**Description of the task:**
Starting at the line that contains "have h1 := execUop_relabel" and ending at the line that contains "simp only [State.beginEvent, State.relabel, State.passTime, hf]", the lines below are to be given again exactly, with nothing added.

** Given entries follows **

-- ==== Sys2Proof/Laws/Independence.lean ====
section
/-! SUPPORT. What an event does not see: HOST's script, its plan of resets (but for the count of the event), the byte
in `cmd_data` (but for SET_DOUT) and the events recorded before. Every operation of an event commutes with replacing
them. -/

namespace Sys2Proof.Machine

/-- `s` with another script of HOST, its plan of resets changed by `f`, another byte in `cmd_data` and other events in
the place of its first `n`. -/
def State.relabel (f : List Nat → List Nat) (m : List HostMove) (d : Bits 8) (p : List Event) (n : Nat) (s : State) :
    State :=
  { s with
    host := m
    rst := f s.rst
    ctrl := { s.ctrl with cmdData := d }
    trace := p ++ s.trace.drop n }

theorem relabel_self (s : State) : s.relabel id s.host s.ctrl.cmdData [] 0 = s := rfl

section
variable (f : List Nat → List Nat) (m : List HostMove) (d : Bits 8) (p : List Event) (n : Nat)

theorem emit_relabel {s : State} (hn : n ≤ s.trace.length) (k : EventKind) :
    (s.relabel f m d p n).emit k = (s.emit k).relabel f m d p n := by
  simp [State.emit, State.relabel, List.drop_append_of_le_length hn]

theorem eventIndex_relabel {s : State} (hn : n ≤ s.trace.length) (hp : p.length = n) :
    (s.relabel f m d p n).eventIndex = s.eventIndex := by
  simp only [State.eventIndex, State.relabel, List.length_append, List.length_drop]
  omega

theorem raiseFault_relabel (x : FaultCode) (e : Nat) (s : State) :
    (s.relabel f m d p n).raiseFault x e = (s.raiseFault x e).relabel f m d p n := by
  unfold State.raiseFault
  have e : (s.relabel f m d p n).faults = s.faults := rfl
  rw [e]
  split <;> rfl

theorem checkFaults_relabel (e : Nat) (s : State) :
    (s.relabel f m d p n).checkFaults e = (s.checkFaults e).relabel f m d p n := by
  simp only [State.checkFaults]
  have c : (s.relabel f m d p n).ctrl.oe = s.ctrl.oe ∧ (s.relabel f m d p n).ctrl.we = s.ctrl.we ∧
      (s.relabel f m d p n).ctrl.ce = s.ctrl.ce ∧ (s.relabel f m d p n).ctrl.devDrives = s.ctrl.devDrives ∧
      (s.relabel f m d p n).ctrl.drivesSomeLine = s.ctrl.drivesSomeLine ∧
      (s.relabel f m d p n).chain = s.chain := ⟨rfl, rfl, rfl, rfl, rfl, rfl⟩
  obtain ⟨c1, c2, c3, c4, c5, c6⟩ := c
  rw [c1, c2, c3, c4, c5, c6]
  cases s.ctrl.oe && s.ctrl.we <;> cases s.ctrl.devDrives && s.ctrl.drivesSomeLine <;>
    cases s.ctrl.ce && (s.ctrl.oe || s.ctrl.we) && !Bits.known s.chain.storage <;>
    simp only [Bool.false_eq_true, if_true, if_false, raiseFault_relabel]

theorem corruptCells_relabel (as : List Nat) (s : State) :
    corruptCells as (s.relabel f m d p n) = (corruptCells as s).relabel f m d p n := by
  induction as generalizing s with
  | nil => rfl
  | cons a as ih =>
    exact ih { s with
      dev := { s.dev with mem := Memory.write s.dev.mem a (Config.freeByte s.draws) }, draws := s.draws + 1 }

theorem corrupt_relabel {s : State} (hn : n ≤ s.trace.length) (x : CellSet) :
    (s.relabel f m d p n).corrupt x = (s.corrupt x).relabel f m d p n := by
  cases x with
  | all => simp [State.corrupt, State.emit, State.relabel, List.drop_append_of_le_length hn]
  | cells as =>
    simp only [State.corrupt, corruptCells_relabel]
    exact emit_relabel f m d p n (by rw [corruptCells_trace]; exact hn) _

theorem pulseStore_relabel {s : State} (hn : n ≤ s.trace.length) :
    (s.relabel f m d p n).pulseStore = s.pulseStore.relabel f m d p n := by
  have hc : ∀ a v, (s.relabel f m d p n).commit a v = (s.commit a v).relabel f m d p n := fun a v => by
    simp [State.commit, State.emit, State.relabel, List.drop_append_of_le_length hn]
  unfold State.pulseStore
  have e : (s.relabel f m d p n).dev = s.dev ∧ (s.relabel f m d p n).cfg = s.cfg ∧
      (s.relabel f m d p n).chain = s.chain ∧ (s.relabel f m d p n).now = s.now := ⟨rfl, rfl, rfl, rfl⟩
  obtain ⟨e1, e2, e3, e4⟩ := e
  rw [e1, e2, e3, e4]
  simp only [corrupt_relabel f m d p n hn, hc]
  split
  · rfl
  · split
    · rfl
    · split
      · rfl
      · split
        · split <;> rfl
        · rfl

theorem noteSelect_relabel (o s : State) :
    noteSelect (o.relabel f m d p n) (s.relabel f m d p n) = (noteSelect o s).relabel f m d p n := by
  have h : selectChanged (o.relabel f m d p n) (s.relabel f m d p n) = selectChanged o s := rfl
  unfold noteSelect
  rw [h]
  split <;> rfl

theorem pulseReact_relabel {o s : State} (ho : n ≤ o.trace.length) (hs : n ≤ s.trace.length) (hp : p.length = n) :
    pulseReact (o.relabel f m d p n) (s.relabel f m d p n) = (pulseReact o s).relabel f m d p n := by
  have h : writeInputsChanged (o.relabel f m d p n) (s.relabel f m d p n) = writeInputsChanged o s := rfl
  have e : (o.relabel f m d p n).dev.pulseActive = o.dev.pulseActive ∧
      (s.relabel f m d p n).ctrl.strobing = s.ctrl.strobing := ⟨rfl, rfl⟩
  unfold pulseReact
  rw [e.1, e.2]
  split
  · rfl
  · unfold pulseHeld
    rw [h, eventIndex_relabel f m d p n ho hp, raiseFault_relabel]
    split <;> rfl
  · simp only [State.pulseEnd, pulseStore_relabel f m d p n hs]
    rfl
  · rfl

theorem devReact_relabel {o s : State} (ho : n ≤ o.trace.length) (hs : n ≤ s.trace.length) (hp : p.length = n) :
    devReact (o.relabel f m d p n) (s.relabel f m d p n) = (devReact o s).relabel f m d p n := by
  have h := checkFaults_relabel f m d p n o.eventIndex { s with chain := s.chain.react o.ctrl s.ctrl }
  simp only [devReact]
  rw [eventIndex_relabel f m d p n ho hp]
  have h' : ({ s.relabel f m d p n with
      chain := (s.relabel f m d p n).chain.react (o.relabel f m d p n).ctrl (s.relabel f m d p n).ctrl } : State) =
      ({ s with chain := s.chain.react o.ctrl s.ctrl } : State).relabel f m d p n := rfl
  rw [h', h, noteSelect_relabel, pulseReact_relabel f m d p n ho (by simpa using hs) hp]

/-- A µop does not see what is replaced, but for SET_DOUT, which drives a bit of `cmd_data`. -/
theorem execUop_relabel {u : Uop} {s : State} (hu : (∀ i, u ≠ .setDout i) ∨ d = s.ctrl.cmdData)
    (hn : n ≤ s.trace.length) (hp : p.length = n) :
    execUop u (s.relabel f m d p n) = (execUop u s).relabel f m d p n := by
  have hd := fun l => List.drop_append_of_le_length (l₂ := l) hn
  cases u with
  | setSer b => cases b <;> simp [execUop, State.setSer, State.emit, State.relabel, hd]
  | setDir x =>
    simp only [execUop, State.setDir]
    have e : (s.relabel f m d p n).ctrl.dirChangeEnabled x = s.ctrl.dirChangeEnabled x := rfl
    rw [eventIndex_relabel f m d p n hn hp, raiseFault_relabel, e]
    split <;> simp [State.emit, State.relabel, hd]
  | setDout i =>
    rcases hu with hu | rfl
    · exact absurd rfl (hu i)
    · simp [execUop, State.setDout, State.emit, State.relabel, hd]
  | sample i =>
    have e : (s.relabel f m d p n).sampled? i = s.sampled? i := rfl
    simp only [execUop, State.sample, e]
    split <;> simp [State.emit, State.relabel, hd]
  | wait k => exact emit_relabel f m d p n (s := s.passTime k) hn _
  | done =>
    have e : (s.relabel f m d p n).ctrl.phase = s.ctrl.phase ∧
        (s.relabel f m d p n).ctrl.response = s.ctrl.response := ⟨rfl, rfl⟩
    simp only [execUop, State.done]
    rw [e.1, e.2, emit_relabel f m d p n hn]
    split <;> rfl
  | setSclk b => simp [execUop, State.setSclk, State.emit, State.relabel, hd]
  | setRclk b => simp [execUop, State.setRclk, State.emit, State.relabel, hd]
  | setCe x => simp [execUop, State.setCe, State.emit, State.relabel, hd]
  | setOe x => simp [execUop, State.setOe, State.emit, State.relabel, hd]
  | setWe x => simp [execUop, State.setWe, State.emit, State.relabel, hd]

/-- Nor does a CTRL step. -/
theorem ctrlStep_relabel (hf : ∀ l, countDown (f l) = f (countDown l)) {u : Uop} {s : State}
    (hu : (∀ i, u ≠ .setDout i) ∨ d = s.ctrl.cmdData)
    (hn : n ≤ s.trace.length) (hp : p.length = n) :
    ctrlStep u (s.relabel f m d p n) = (ctrlStep u s).relabel f m d p n := by
  have h1 := execUop_relabel f m d p n (u := u) (s := s.beginEvent) hu hn hp
  have h2 : ∀ x : State, advanceUpc u (x.relabel f m d p n) = (advanceUpc u x).relabel f m d p n := by
    intro x
    cases u <;> rfl
  have h3 : (s.relabel f m d p n).beginEvent = s.beginEvent.relabel f m d p n := by
    simp only [State.beginEvent, State.relabel, State.passTime, hf]
  have h4 : n ≤ (execUop u s.beginEvent).trace.length := by
    obtain ⟨es, h, -⟩ := execUop_trace u s.beginEvent
    rw [h, List.length_append, State.beginEvent_trace]
    omega
  rw [ctrlStep, h3, h1, h2, devReact_relabel f m d p n hn (by rw [advanceUpc_trace]; exact h4) hp]
  rfl

/-- A reset event sees none of it, and sets `cmd_data` like the other fields of CTRL. -/
theorem resetEvent_relabel (hf : ∀ l, (f l).tail = f l.tail) {s : State} (hn : n ≤ s.trace.length) (hp : p.length = n) :
    (s.relabel f m d p n).resetEvent = s.resetEvent.relabel f m (Bits.unknown 8) p n := by
  have h := emit_relabel f m (Bits.unknown 8) p n (s := s.resetFields) (by simpa using hn) .reset
  have e : (s.relabel f m d p n).resetFields = s.resetFields.relabel f m (Bits.unknown 8) p n := by
    simp only [State.resetFields, State.relabel, State.passTime, hf]
    rfl
  have h' := devReact_relabel f m (Bits.unknown 8) p n (o := s) (s := s.resetFields.emit .reset) hn
    (by rw [State.emit_trace, List.length_append, State.resetFields_trace]; omega) hp
  have o : ∀ x : State, devReact (s.relabel f m d p n) x = devReact (s.relabel f m (Bits.unknown 8) p n) x := fun _ => rfl
  rw [State.resetEvent, e, h, o, h']
  rfl

end

/-- Nor does a table's run, cut by a reset or not, in which no SET_DOUT stands. -/
theorem runTable_relabel (m : List HostMove) (p : List Event) (n : Nat) (us : List Uop)
    (hu : ∀ u ∈ us, ∀ i, u ≠ .setDout i) (hp : p.length = n) (s : State) (d : Bits 8) (hn : n ≤ s.trace.length) :
    ∃ d', runTable us (s.relabel id m d p n) = (runTable us s).relabel id m d' p n := by
  induction us generalizing s with
  | nil => exact ⟨d, rfl⟩
  | cons u us ih =>
    have hr : (s.relabel id m d p n).rstDue = s.rstDue := rfl
    rw [runTable, runTable, hr]
    split
    · exact ⟨Bits.unknown 8, resetEvent_relabel id m d p n (fun _ => rfl) hn hp⟩
    · rw [ctrlStep_relabel id m d p n (fun _ => rfl) (.inl (hu u (List.mem_cons_self ..))) hn hp]
      refine ih (fun v hv => hu v (List.mem_cons_of_mem _ hv)) (ctrlStep u s) ?_
      obtain ⟨evs, h, -⟩ := ctrlStep_trace u s
      rw [h, List.length_append]
      omega

/-- HOST's plan of resets alone, over a list of µops. -/
theorem steps_rst_irrelevant (us : List Uop) (s : State) :
    steps us { s with rst := [] } = { steps us s with rst := [] } := by
  induction us generalizing s with
  | nil => rfl
  | cons u us ih =>
    have h := ctrlStep_relabel (fun _ => []) s.host s.ctrl.cmdData [] 0 (fun _ => rfl) (u := u) (s := s) (.inr rfl)
      (Nat.zero_le _) rfl
    have h' : ctrlStep u { s with rst := [] } = { ctrlStep u s with rst := [] } := by
      refine Eq.trans h ?_
      rw [← ctrlStep_host u s, ← (ctrlStep_operands u s).2]
      rfl
    rw [steps_cons, steps_cons, h', ih]

/-- HOST's script alone, over a command's whole run without a reset. -/
theorem runCommand_host (i : Instr) (s : State) (m : List HostMove) (h : s.rst = []) :
    runCommand i.phase i.op i.addr i.data { s with host := m } =
      { runCommand i.phase i.op i.addr i.data s with host := m } := by
  have key : ∀ (us : List Uop) (s : State), s.rst = [] →
      runTable us { s with host := m } = { runTable us s with host := m } := by
    intro us
    induction us with
    | nil => exact fun s _ => rfl
    | cons u us ih =>
      intro s h
      have hs := ctrlStep_relabel id m s.ctrl.cmdData [] 0 (fun _ => rfl) (u := u) (s := s) (.inr rfl)
        (Nat.zero_le _) rfl
      have hc : (ctrlStep u s).ctrl.cmdData = s.ctrl.cmdData := (ctrlStep_operands u s).2
      have hs' : ctrlStep u { s with host := m } = { ctrlStep u s with host := m } := by
        refine Eq.trans hs ?_
        rw [← hc]
        rfl
      rw [runTable, runTable, if_neg (by rw [rstDue_nil (s := { s with host := m }) h]; simp),
        if_neg (by rw [rstDue_nil h]; simp), hs', ih _ (by simp [h])]
  exact key _ (s.accept i.phase i.op i.addr i.data) (by rw [accept_rst, h]; rfl)

end Sys2Proof.Machine
end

** End of Given entries **

**Output of the exercise:**
  have h1 := execUop_relabel f m d p n (u := u) (s := s.beginEvent) hu hn hp
  have h2 : ∀ x : State, advanceUpc u (x.relabel f m d p n) = (advanceUpc u x).relabel f m d p n := by
    intro x
    cases u <;> rfl
  have h3 : (s.relabel f m d p n).beginEvent = s.beginEvent.relabel f m d p n := by
    simp only [State.beginEvent, State.relabel, State.passTime, hf]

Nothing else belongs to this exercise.